I wish to prove that $h(\zeta_\lambda) \mid \lambda$ or $h(\zeta_\lambda) \mid p$ where $p$ is a rational prime and $p \equiv 1 \bmod \lambda$. I was given the following "preparation" to prove:
Suppose $h(\zeta_\lambda) \mid x+\zeta_\lambda^jy$. Then $h(\zeta_\lambda)\mid N(x+\zeta_\lambda^jy)$, the norm of $x + \zeta_\lambda^jy$. Since $N(x+\zeta_\lambda^jy) \in \Bbb Z$, it has a prime factorisation, and since $h(\zeta_\lambda)$ is a cyclotomic prime, it divides exactly one of these prime factors, so $h(\zeta_\lambda) \mid p$ for some rational prime $p$. Now, $p \nmid y$, since if $p\mid y$ then, as $h(\zeta_\lambda) \mid p$, we have $\zeta_\lambda^jy \equiv 0 \bmod p$ and hence $\zeta_\lambda^j \equiv 0 \bmod h(\zeta_\lambda)$, from which it follows that $x \equiv 0 \bmod h(\zeta_\lambda)$, contradicting the way that $x$ and $y$ were chosen. So $\zeta_\lambda^jy \equiv k \bmod p$ for some $k \in \Bbb Z$. Since $y \neq 0$, it is invertible modulo $p$, so that $\zeta_\lambda^j \equiv k^\prime \bmod p$, and hence $\zeta_\lambda^j \equiv k^\prime \bmod h(\zeta_\lambda)$. Finally, since $\zeta_\lambda$ is conjugate to its powers, we apply the conjugation that sends $\zeta_\lambda^j \mapsto \zeta_\lambda$ and conclude that $\zeta_\lambda \equiv k^\prime \bmod h(\zeta_\lambda)$ for some $k^\prime \in \Bbb Z$.

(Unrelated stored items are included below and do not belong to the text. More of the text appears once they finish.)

-- ==== Sys2Proof/Machine/Rpc.lean ====
section
/-! DEFINITION. Sys2Proof/Machine/Rpc.lean: remote accesses, travellers, the endings of a handler context and the handler table as
instructions act on them (R113, R114, R120, R121, R278, R279, R281 to R283). -/

namespace Sys2Proof.Machine

/-- ORD has its acquire half (R136). -/
def ordAcq (o : BitVec 2) : Bool := o.getLsbD 0

/-- ORD has its release half (R136). -/
def ordRel (o : BitVec 2) : Bool := o.getLsbD 1

/-- A message sent by the issuing hart that has a reply: with the acquire half the hart's next access waits for it (R136). -/
def State.sendAsk (s : State) (m : Msg) (acq : Bool) : State :=
  let s1 := s.send m true
  if acq then s1.modMe (fun h => h.modBusy (fun b => { b with acq := b.acq ++ [m.id] })) else s1

/-- A remote access: its checks (R279), then its message. A physical address of a vault names no device (R13), so its target is the own
device (R130) (DESIGN CHOICE, unsafe; log 104). -/
def remote (ik : Code) (hd : Head) (srcs dsts : List RegRef) (r w : Bool) (a : Reg) (n : Nat)
    (go : Msg → State → State) (kind : MsgKind) (o : BitVec 2) (s : State) : State :=
  issue ik hd 0 true srcs dsts (fun s =>
    if s.me.acqWait then stall s
    else withAccess (.remote r w) n (s.rx a) (fun x s =>
      let m := s.newMsg s.cur kind s.dev.devnum (paCore x.pa)
      finish ik hd (go { m with addr := BitVec.ofNat 64 x.pa, size := n, ord := o, rel := ordRel o } s)) s) s

/-- RLOAD (R278, R279). -/
def execRload (hd : Head) (d a : Reg) (w o : BitVec 2) (s : State) : Host.Outcome State Fault Refusal :=
  .next (remote (codeOf (.rload hd d a w o)) hd [.x a] [.x d] true false a (widthOf w)
    (fun m s => (s.sendAsk { m with rr := true, rreg := d } (ordAcq o)).pend d m.core m.dev) .rload o s)

/-- RSTORE (R278, R279): posted; the acquire half of its ORD is ignored (R136). -/
def execRstore (hd : Head) (d a : Reg) (w o : BitVec 2) (s : State) : Host.Outcome State Fault Refusal :=
  .next (remote (codeOf (.rstore hd d a w o)) hd [.x d, .x a] [] false true a (widthOf w)
    (fun m s => s.send { m with data := BitVec.ofNat 64 (bits (s.rx d).toNat 0 (8 * widthOf w)) } true) .rstore o s)

/-- RAMO (R278, R279): operation numbers as for AMO; CAS compares with rd and writes x(rd + 1). -/
def ramo (ik : Code) (hd : Head) (op : Nat) (d a : Reg) (w o : BitVec 2) (s : State) : State :=
  remote ik hd (if op = 9 then [.x d, .x a, .x (d + 1)] else [.x d, .x a]) [.x d] true true a (widthOf w)
    (fun m s =>
      let m := { m with op := op, data := if op = 9 then s.rx (d + 1) else s.rx d, cmp := if op = 9 then s.rx d else 0,
                        rr := true, rreg := d }
      (s.sendAsk m (ordAcq o)).pend d m.core m.dev) .ramo o s

/-- RAMOADD (R278). -/
def execRamoadd (hd : Head) (d a : Reg) (w o : BitVec 2) (s : State) : Host.Outcome State Fault Refusal :=
  .next (ramo (codeOf (.ramoadd hd d a w o)) hd 0 d a w o s)

/-- RAMOAND (R278). -/
def execRamoand (hd : Head) (d a : Reg) (w o : BitVec 2) (s : State) : Host.Outcome State Fault Refusal :=
  .next (ramo (codeOf (.ramoand hd d a w o)) hd 1 d a w o s)

/-- RAMOOR (R278). -/
def execRamoor (hd : Head) (d a : Reg) (w o : BitVec 2) (s : State) : Host.Outcome State Fault Refusal :=
  .next (ramo (codeOf (.ramoor hd d a w o)) hd 2 d a w o s)

/-- RAMOXOR (R278). -/
def execRamoxor (hd : Head) (d a : Reg) (w o : BitVec 2) (s : State) : Host.Outcome State Fault Refusal :=
  .next (ramo (codeOf (.ramoxor hd d a w o)) hd 3 d a w o s)

/-- RAMOMIN (R278). -/
def execRamomin (hd : Head) (d a : Reg) (w o : BitVec 2) (s : State) : Host.Outcome State Fault Refusal :=
  .next (ramo (codeOf (.ramomin hd d a w o)) hd 4 d a w o s)

/-- RAMOMAX (R278). -/
def execRamomax (hd : Head) (d a : Reg) (w o : BitVec 2) (s : State) : Host.Outcome State Fault Refusal :=
  .next (ramo (codeOf (.ramomax hd d a w o)) hd 5 d a w o s)

/-- RAMOMINU (R278). -/
def execRamominu (hd : Head) (d a : Reg) (w o : BitVec 2) (s : State) : Host.Outcome State Fault Refusal :=
  .next (ramo (codeOf (.ramominu hd d a w o)) hd 6 d a w o s)

/-- RAMOMAXU (R278). -/
def execRamomaxu (hd : Head) (d a : Reg) (w o : BitVec 2) (s : State) : Host.Outcome State Fault Refusal :=
  .next (ramo (codeOf (.ramomaxu hd d a w o)) hd 7 d a w o s)

/-- RAMOSWAP (R278). -/
def execRamoswap (hd : Head) (d a : Reg) (w o : BitVec 2) (s : State) : Host.Outcome State Fault Refusal :=
  .next (ramo (codeOf (.ramoswap hd d a w o)) hd 8 d a w o s)

/-- RAMOCAS (R278, R279). -/
def execRamocas (hd : Head) (d a : Reg) (w o : BitVec 2) (s : State) : Host.Outcome State Fault Refusal :=
  .next (ramo (codeOf (.ramocas hd d a w o)) hd 9 d a w o s)

/-! ### Core IDs and travellers -/

/-- Device and core of a device-qualified core ID; none when its reserved bits are not zero (R10). -/
def coreId (v : Word) : Option (BitVec 16 × Nat) :=
  if wbits v 11 5 ≠ 0 ∨ wbits v 32 32 ≠ 0 then none else some (v.extractLsb' 16 16, wbits v 0 11)

/-- Whether the issuing device itself refuses a core of its own: the core is retired (R16, R130) (DEDUCED, unsafe; log 26). -/
def State.retiredHere (s : State) (dev : BitVec 16) (core : Nat) : Bool := s.ownDev dev && (s.core core).retired

/-- The device-qualified ID of a core of this device (R10). -/
def State.ownId (s : State) (core : Nat) : Word := s.dev.devnum.setWidth 64 <<< 16 ||| BitVec.ofNat 64 core

/-- x8 to x15 of a hart (R102, R108). -/
def Hart.args (h : Hart) : List Word := ([8, 9, 10, 11, 12, 13, 14, 15] : List Reg).map h.rx

/-- x8 to x15 as sources. -/
def argRefs : List RegRef := ([8, 9, 10, 11, 12, 13, 14, 15] : List Reg).map RegRef.x

/-- A traveller context (R120). -/
def Hart.isTraveller (h : Hart) : Bool := h.ctx.traveller

/-- MIGRATE of a thread (R121, R281): it waits for a place among the core's travellers, then sends TRAVEL (DEDUCED, unsafe; log 77). -/
def migrateThread (ik : Code) (hd : Head) (d a b : Reg) (s : State) : State :=
  match coreId (s.rx a) with
  | none => trapInstr 0x02 ik s
  | some (dev, core) =>
    if wbits (s.rx b) 6 58 ≠ 0 ∨ s.retiredHere dev core then trapInstr 0x02 ik s
    else
      let c := s.core s.myCore
      if c.travMax ≤ c.inflight ∨ s.me.acqWait then stall s
      else
        let m := s.newMsg s.cur .travel dev core
        let m := { m with hidx := wbits (s.rx b) 0 6, rr := d != 0, rreg := d, args := s.me.args,
                          addr := s.ownId s.myCore, ord := 2, rel := true }
        finish ik hd (((s.send m true).modCore s.myCore (fun c => { c with inflight := c.inflight + 1 })).pend d core dev)

/-- MIGRATE of a traveller context (R120, R281): the next hop keeps the origin's fields; the context ends,
and the hop goes out once the context's own accesses are performed (R137) (DEDUCED, unsafe; log 31). SEQ of a hop of a peer's traveller, which
the peer counts, is a free value (log 6). -/
def migrateHop (ik : Code) (a b : Reg) (s : State) : State :=
  match coreId (s.rx a), s.me.ctx.arrival with
  | some (dev, core), some o =>
    if wbits (s.rx b) 6 58 ≠ 0 ∨ s.retiredHere dev core then trapInstr 0x02 ik s
    else
      let m := s.newMsg s.cur .travel dev core
      let (n, s) := s.free
      s.endCtx s.cur (.hop
        { m with hidx := wbits (s.rx b) 0 6, src := o.src, srcDev := o.srcDev, rr := o.rr, rreg := o.rreg, epoch := o.epoch,
                 args := s.me.args, addr := s.ownId s.myCore, hops := min (o.hops + 1) 255, ord := 2, rel := false, afterLoads := 0,
                 afterSb := 0, relSb := [], relIds := [], org := o.org, sentBy := o.sentBy,
                 seq := (Config.freeWord n).setWidth 32 })
  | _, _ => trapInstr 0x02 ik s

/-- MIGRATE (R281): in a traveller context rd must be x0; in any other context it is illegal. -/
def execMigrate (hd : Head) (d a b : Reg) (s : State) : Host.Outcome State Fault Refusal :=
  let ik := codeOf (.migrate hd d a b)
  .next (issueOwn ik hd 0 (s.noCtx || s.me.isTraveller) (if s.cur.isCtx && d != 0 then some 0x02 else none)
    (.x a :: .x b :: argRefs) [.x d]
    (fun s => if s.cur.isCtx then migrateHop ik a b s else migrateThread ik hd d a b s) s)

/-- REPLY (R282). -/
def execReply (hd : Head) (a : Reg) (s : State) : Host.Outcome State Fault Refusal :=
  let ik := codeOf (.reply hd a)
  .next (issue ik hd 0 s.cur.isCtx [.x a] [] (fun s => s.endCtx s.cur (.reply (s.rx a))) s)

/-- HRET (R282). -/
def execHret (hd : Head) (s : State) : Host.Outcome State Fault Refusal :=
  .next (ctxReturn (codeOf (.hret hd)) hd s)

/-! ### The handler table (R113, R283) -/

/-- A handler-table entry of a core. -/
def Core.entry (c : Core) (n : Nat) : HEntry := c.ht.get n HEntry.empty

/-- A core with one handler-table entry changed. -/
def Core.modEntry (c : Core) (n : Nat) (f : HEntry → HEntry) : Core := { c with ht := c.ht.set n (f (c.entry n)) }

/-- An entry goes BUSY for a writing hart (R113). -/
def enterBusy (n : Nat) (new : Option (Word × Word × Bool × Bool)) (s : State) : State :=
  stallAt Head.plain (.entry n) false
    (s.modCore s.myCore (fun c => c.modEntry n (fun e => { e with st := .busy, next := some (s.cur, new) })))

/-- What HSET and HCLR share (R113, R283): the index and its privilege, HTBASE, and a busy entry waited for. The write
completes at HANDLER_ENTRY_WRITTEN. -/
def entryWrite (ik : Code) (hd : Head) (a : Reg) (act : Nat → State → State) (s : State) : State :=
  match s.me.wait with
  | some (.entry _) => s
  | some (.entryDone _) => finish ik hd s
  | _ =>
    let i := s.rx a
    if wbits i 6 58 ≠ 0 then trapInstr 0x02 ik s
    else if i.toNat < 16 ∧ s.me.priv < 2 then trapInstr 0x03 ik s
    else if (s.core s.myCore).htbase = 0 then trapVal 0x05 0 s
    else if ((s.core s.myCore).entry i.toNat).st = .busy then stall s
    else act i.toNat s

/-- The descriptor of HSET (R283): the PTROOT, the PC, PRIV and ANYAS, or none when a check fails. -/
def hsetFields (b : List Byte) (priv : Nat) : Option (Word × Word × Bool × Bool) :=
  let root : Word := BitVec.ofNat 64 (field b 0 8)
  let w : Word := BitVec.ofNat 64 (field b 8 8)
  if !wbit root 0 || wbit w 0 || wbits w 48 2 != 0 || (wbit w 50 && decide (priv < 1)) || wbits w 52 12 != 0 then none
  else some (root, setBits w 48 16 0, wbit w 50, wbit w 51)

/-- HSET (R113, R283). -/
def execHset (hd : Head) (a b : Reg) (s : State) : Host.Outcome State Fault Refusal :=
  let ik := codeOf (.hset hd a b)
  .next (issue ik hd 1 true [.x a, .x b] [] (fun s =>
    entryWrite ik hd a (fun n s =>
      withBlock (s.rx b) 16 2 (fun blk s =>
        match hsetFields blk s.me.priv with
        | none => trapInstr 0x02 ik s
        | some e => enterBusy n (some e) s) s) s) s)

/-- HCLR (R113, R283). -/
def execHclr (hd : Head) (a : Reg) (s : State) : Host.Outcome State Fault Refusal :=
  let ik := codeOf (.hclr hd a)
  .next (issue ik hd 1 true [.x a] [] (fun s => entryWrite ik hd a (fun n s => enterBusy n none s) s) s)

end Sys2Proof.Machine
end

I'm struggling to see the relevance of this to the problem statement though. If $k \in \Bbb Z$ is the integer to which $\zeta_\lambda$ is congruent modulo $h(\zeta_\lambda)$ then I guess $$x + \zeta_\lambda^jy \equiv 0 \bmod h(\zeta_\lambda) \iff x + k^jy \equiv 0 \bmod p$$
but again I'm not sure how to develop this idea.
$\newcommand{\la}{\lambda}\newcommand{\ze}{\zeta}$Consider the quotient ring $R=\Bbb Z[\la]/(h(\ze))$. As $h(\ze)$ is a prime element it divides a rational prime $p$, and so $R$ is a finite field of characteristic $p$. But $x\equiv -\ze^j y\pmod{h(\ze)}$. This means that $\ze^j\equiv -x/y\pmod p$ (here $1/y$ is a modulo $p$ reciprocal of $y$). Taking $\la$-th powers gives $1\equiv(-x/y)^\la$, so some integer has order $1$ or $\la$ modulo $p$. In the latter case we must have $p\equiv1\pmod\la$. In the former case $-x/y\equiv1\pmod p$, that means that $\zeta\equiv1\pmod{h(\ze)}$. In this case $h(\ze)\mid(\ze-1)$ and as $\ze-1$ has norm $p$, then $\la=p$.